Scan the records below for the word "lookup". Copy each line where it appears.

(Records to use)

/-- The page's target: `none` where an extent met breaks R149, `some none` where the page is non-resident. -/
def walkExt (s : State) (oid : Nat) (e : ObjEnt) (page : Nat) : Nat → Nat → Nat → Option (Option Nat)
  | 0, _, _ => some none
  | k + 1, i, lo =>
    let x := extAt s e i lo
    if !extFine s oid e i x then none
    else if page < x.first then some none
    else if page < x.first + x.n then
      if x.target.testBit 63 then some (some (x.target % 2 ^ 48 + (page - x.first))) else some none
    else walkExt s oid e page k (i + 1) (x.first + x.n)

def pageTarget (s : State) (oid : Nat) (e : ObjEnt) (page : Nat) : Option (Option Nat) :=
  if oid = 1 then if frameOk (s.mg.objtBase + page) then some (some (s.mg.objtBase + page)) else none
  else walkExt s oid e page e.next 0 0

/-- A cached entry that the features accepted now still admit (R53): a GRAPH object or a peer's takes its feature. -/
def stillFine (s : State) (e : ObjEnt) : Bool := (e.kind != 2 || feature s 0) && (e.home != 2 || feature s 6)

/-- The translations of a page that the caches of an agent's core and die hold (R153). -/
def cachedFor (s : State) (w : Who) (oid page : Nat) : List (ObjEnt × Option (Option Nat)) :=
  (s.xlats.filter (fun x => dieOf s x.holder == dieOf s w.core && x.oid == oid && x.page == page && stillFine s x.ent)).map
    (fun x => (x.ent, some x.target))

/-- An object entry and a page's target as an access uses them: the tables as they stand, or a translation that a cache of the
agent's die holds and no shoot-down has removed, for each lane of an instruction and each page of an engine operation independently
(R153). -/
def lookup (s : State) (w : Who) (oid page : Nat) : ObjEnt × Option (Option Nat) :=
  let e := entryOf s oid
  let t := pageTarget s oid e page
  match (cachedFor s w oid page).filter (fun x => x != (e, t)) with
  | [] => (e, t)
  | x :: xs => (((e, t) :: x :: xs)[Config.useOld s.tick ((oid * 2 ^ 24 + page) * 64 + w.lane) % (xs.length + 2)]?).getD (e, t)

/-- The bounce frame that stands for a page (R159): a frame number past every real frame. -/
def bounceOf (s : State) (oid page : Nat) : Option Nat := Map.find? s.bounce (oid * 2 ^ 24 + page)

/-- The location of a byte that passed its check. A page under an extent that breaks R149 has none, like a non-resident one, which an
operation of an engine or of the part may meet after its issue (DESIGN CHOICE, log entry 28). -/
def locate (s : State) (w : Who) (a : Nat) : Loc :=
  let c := canon s w a
  let oid := oidOf c
  let off := offOf c
  if oid = plainId then .plain off
  else match bounceOf s oid (off / 65536) with
    | some f => .dev (f * 65536 + off % 65536)
    | none =>
      match lookup s w oid (off / 65536) with
      | (e, some (some t)) => if e.home = 1 then .host (t * 65536 + off % 65536) else .dev (t * 65536 + off % 65536)
      | _ => .none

(End Records to use)

- _Response to this exercise_:
def lookup (s : State) (w : Who) (oid page : Nat) : ObjEnt × Option (Option Nat) :=
      match lookup s w oid (off / 65536) with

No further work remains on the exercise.